### HOW TO COMPLETE THIS TASK:
Return the data below in full, matching every line exactly.

### DATA EXCERPTS:
((

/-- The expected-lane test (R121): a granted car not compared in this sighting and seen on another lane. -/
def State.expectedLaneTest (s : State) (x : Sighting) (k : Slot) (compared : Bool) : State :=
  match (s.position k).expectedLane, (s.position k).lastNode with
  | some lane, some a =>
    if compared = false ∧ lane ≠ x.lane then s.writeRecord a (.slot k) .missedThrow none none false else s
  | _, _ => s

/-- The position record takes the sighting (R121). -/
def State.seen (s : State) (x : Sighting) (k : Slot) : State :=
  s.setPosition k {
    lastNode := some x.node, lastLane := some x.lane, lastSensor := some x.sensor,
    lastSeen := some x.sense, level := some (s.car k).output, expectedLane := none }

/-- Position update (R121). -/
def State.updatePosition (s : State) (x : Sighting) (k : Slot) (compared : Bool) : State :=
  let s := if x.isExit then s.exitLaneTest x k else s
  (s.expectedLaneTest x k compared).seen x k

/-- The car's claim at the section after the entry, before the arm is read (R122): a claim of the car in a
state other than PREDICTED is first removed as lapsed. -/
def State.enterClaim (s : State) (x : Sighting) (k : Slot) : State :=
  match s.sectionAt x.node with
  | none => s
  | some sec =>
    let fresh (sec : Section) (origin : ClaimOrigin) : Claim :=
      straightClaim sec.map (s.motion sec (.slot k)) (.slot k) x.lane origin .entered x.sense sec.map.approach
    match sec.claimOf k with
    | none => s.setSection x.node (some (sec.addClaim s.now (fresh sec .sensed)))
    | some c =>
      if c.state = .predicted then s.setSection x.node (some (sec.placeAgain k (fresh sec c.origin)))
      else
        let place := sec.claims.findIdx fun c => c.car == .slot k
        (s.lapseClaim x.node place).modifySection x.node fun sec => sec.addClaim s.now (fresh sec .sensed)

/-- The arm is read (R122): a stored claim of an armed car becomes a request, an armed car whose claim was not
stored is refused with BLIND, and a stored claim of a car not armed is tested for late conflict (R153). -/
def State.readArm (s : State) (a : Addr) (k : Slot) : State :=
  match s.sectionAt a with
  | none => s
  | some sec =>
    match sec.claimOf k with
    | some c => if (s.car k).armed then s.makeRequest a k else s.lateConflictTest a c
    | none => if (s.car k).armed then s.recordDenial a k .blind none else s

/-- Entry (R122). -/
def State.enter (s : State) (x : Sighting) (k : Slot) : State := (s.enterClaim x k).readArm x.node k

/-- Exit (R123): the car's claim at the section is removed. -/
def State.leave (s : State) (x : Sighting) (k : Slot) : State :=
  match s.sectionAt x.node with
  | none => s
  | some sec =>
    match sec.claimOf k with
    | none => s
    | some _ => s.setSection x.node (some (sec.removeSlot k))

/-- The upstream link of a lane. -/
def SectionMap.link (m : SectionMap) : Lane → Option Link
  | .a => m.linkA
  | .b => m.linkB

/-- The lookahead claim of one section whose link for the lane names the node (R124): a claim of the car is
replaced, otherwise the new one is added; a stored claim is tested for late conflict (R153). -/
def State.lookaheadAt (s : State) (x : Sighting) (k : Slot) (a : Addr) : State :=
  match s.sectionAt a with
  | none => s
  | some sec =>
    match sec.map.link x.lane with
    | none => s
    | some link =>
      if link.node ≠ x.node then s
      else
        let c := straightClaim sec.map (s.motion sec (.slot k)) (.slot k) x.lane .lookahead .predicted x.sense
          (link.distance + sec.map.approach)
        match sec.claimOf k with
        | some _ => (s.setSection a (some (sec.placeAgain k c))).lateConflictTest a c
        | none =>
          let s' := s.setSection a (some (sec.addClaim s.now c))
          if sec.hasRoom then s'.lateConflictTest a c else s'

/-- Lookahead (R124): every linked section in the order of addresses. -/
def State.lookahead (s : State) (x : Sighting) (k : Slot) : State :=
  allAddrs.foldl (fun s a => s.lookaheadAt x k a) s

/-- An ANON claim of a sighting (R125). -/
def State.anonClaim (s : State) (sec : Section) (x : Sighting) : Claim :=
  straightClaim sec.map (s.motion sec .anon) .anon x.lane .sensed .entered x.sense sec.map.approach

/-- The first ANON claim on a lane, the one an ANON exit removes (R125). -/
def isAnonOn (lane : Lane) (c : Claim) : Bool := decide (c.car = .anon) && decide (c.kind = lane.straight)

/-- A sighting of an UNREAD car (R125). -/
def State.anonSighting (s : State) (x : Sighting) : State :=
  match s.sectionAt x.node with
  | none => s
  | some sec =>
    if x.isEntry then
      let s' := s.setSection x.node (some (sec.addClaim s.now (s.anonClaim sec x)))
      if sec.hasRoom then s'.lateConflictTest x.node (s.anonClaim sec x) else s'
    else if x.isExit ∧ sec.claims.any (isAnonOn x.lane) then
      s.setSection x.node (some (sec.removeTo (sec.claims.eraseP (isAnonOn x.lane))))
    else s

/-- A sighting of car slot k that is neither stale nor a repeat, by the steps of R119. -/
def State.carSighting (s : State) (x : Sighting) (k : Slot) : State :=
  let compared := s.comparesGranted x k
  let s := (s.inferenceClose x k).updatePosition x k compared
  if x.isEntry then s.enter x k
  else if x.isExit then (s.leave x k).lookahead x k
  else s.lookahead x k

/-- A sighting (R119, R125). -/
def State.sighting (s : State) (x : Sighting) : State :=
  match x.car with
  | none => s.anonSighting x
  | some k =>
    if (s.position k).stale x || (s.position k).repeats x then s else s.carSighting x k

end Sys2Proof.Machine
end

))

### ANSWER TO THE PROBLEM:
/-- The expected-lane test (R121): a granted car not compared in this sighting and seen on another lane. -/
def State.expectedLaneTest (s : State) (x : Sighting) (k : Slot) (compared : Bool) : State :=
  match (s.position k).expectedLane, (s.position k).lastNode with
  | some lane, some a =>
    if compared = false ∧ lane ≠ x.lane then s.writeRecord a (.slot k) .missedThrow none none false else s
  | _, _ => s

/-- The position record takes the sighting (R121). -/
def State.seen (s : State) (x : Sighting) (k : Slot) : State :=
  s.setPosition k {
    lastNode := some x.node, lastLane := some x.lane, lastSensor := some x.sensor,
    lastSeen := some x.sense, level := some (s.car k).output, expectedLane := none }

/-- Position update (R121). -/
def State.updatePosition (s : State) (x : Sighting) (k : Slot) (compared : Bool) : State :=
  let s := if x.isExit then s.exitLaneTest x k else s
  (s.expectedLaneTest x k compared).seen x k

/-- The car's claim at the section after the entry, before the arm is read (R122): a claim of the car in a
state other than PREDICTED is first removed as lapsed. -/
def State.enterClaim (s : State) (x : Sighting) (k : Slot) : State :=
  match s.sectionAt x.node with
  | none => s
  | some sec =>
    let fresh (sec : Section) (origin : ClaimOrigin) : Claim :=
      straightClaim sec.map (s.motion sec (.slot k)) (.slot k) x.lane origin .entered x.sense sec.map.approach
    match sec.claimOf k with
    | none => s.setSection x.node (some (sec.addClaim s.now (fresh sec .sensed)))
    | some c =>
      if c.state = .predicted then s.setSection x.node (some (sec.placeAgain k (fresh sec c.origin)))
      else
        let place := sec.claims.findIdx fun c => c.car == .slot k
        (s.lapseClaim x.node place).modifySection x.node fun sec => sec.addClaim s.now (fresh sec .sensed)

/-- The arm is read (R122): a stored claim of an armed car becomes a request, an armed car whose claim was not
stored is refused with BLIND, and a stored claim of a car not armed is tested for late conflict (R153). -/
def State.readArm (s : State) (a : Addr) (k : Slot) : State :=
  match s.sectionAt a with
  | none => s
  | some sec =>
    match sec.claimOf k with
    | some c => if (s.car k).armed then s.makeRequest a k else s.lateConflictTest a c
    | none => if (s.car k).armed then s.recordDenial a k .blind none else s

/-- Entry (R122). -/
def State.enter (s : State) (x : Sighting) (k : Slot) : State := (s.enterClaim x k).readArm x.node k

/-- Exit (R123): the car's claim at the section is removed. -/
def State.leave (s : State) (x : Sighting) (k : Slot) : State :=
  match s.sectionAt x.node with
  | none => s
  | some sec =>
    match sec.claimOf k with
    | none => s
    | some _ => s.setSection x.node (some (sec.removeSlot k))

/-- The upstream link of a lane. -/
def SectionMap.link (m : SectionMap) : Lane → Option Link
  | .a => m.linkA
  | .b => m.linkB

/-- The lookahead claim of one section whose link for the lane names the node (R124): a claim of the car is
replaced, otherwise the new one is added; a stored claim is tested for late conflict (R153). -/
def State.lookaheadAt (s : State) (x : Sighting) (k : Slot) (a : Addr) : State :=
  match s.sectionAt a with
  | none => s
  | some sec =>
    match sec.map.link x.lane with
    | none => s
    | some link =>
      if link.node ≠ x.node then s
      else
        let c := straightClaim sec.map (s.motion sec (.slot k)) (.slot k) x.lane .lookahead .predicted x.sense
          (link.distance + sec.map.approach)
        match sec.claimOf k with
        | some _ => (s.setSection a (some (sec.placeAgain k c))).lateConflictTest a c
        | none =>
          let s' := s.setSection a (some (sec.addClaim s.now c))
          if sec.hasRoom then s'.lateConflictTest a c else s'

/-- Lookahead (R124): every linked section in the order of addresses. -/
def State.lookahead (s : State) (x : Sighting) (k : Slot) : State :=
  allAddrs.foldl (fun s a => s.lookaheadAt x k a) s

/-- An ANON claim of a sighting (R125). -/
def State.anonClaim (s : State) (sec : Section) (x : Sighting) : Claim :=
  straightClaim sec.map (s.motion sec .anon) .anon x.lane .sensed .entered x.sense sec.map.approach

/-- The first ANON claim on a lane, the one an ANON exit removes (R125). -/
def isAnonOn (lane : Lane) (c : Claim) : Bool := decide (c.car = .anon) && decide (c.kind = lane.straight)

/-- A sighting of an UNREAD car (R125). -/
def State.anonSighting (s : State) (x : Sighting) : State :=
  match s.sectionAt x.node with
  | none => s
  | some sec =>
    if x.isEntry then
      let s' := s.setSection x.node (some (sec.addClaim s.now (s.anonClaim sec x)))
      if sec.hasRoom then s'.lateConflictTest x.node (s.anonClaim sec x) else s'
    else if x.isExit ∧ sec.claims.any (isAnonOn x.lane) then
      s.setSection x.node (some (sec.removeTo (sec.claims.eraseP (isAnonOn x.lane))))
    else s

/-- A sighting of car slot k that is neither stale nor a repeat, by the steps of R119. -/
def State.carSighting (s : State) (x : Sighting) (k : Slot) : State :=
  let compared := s.comparesGranted x k
  let s := (s.inferenceClose x k).updatePosition x k compared
  if x.isEntry then s.enter x k
  else if x.isExit then (s.leave x k).lookahead x k
  else s.lookahead x k

/-- A sighting (R119, R125). -/
def State.sighting (s : State) (x : Sighting) : State :=
  match x.car with
  | none => s.anonSighting x
  | some k =>
    if (s.position k).stale x || (s.position k).repeats x then s else s.carSighting x k

end Sys2Proof.Machine
end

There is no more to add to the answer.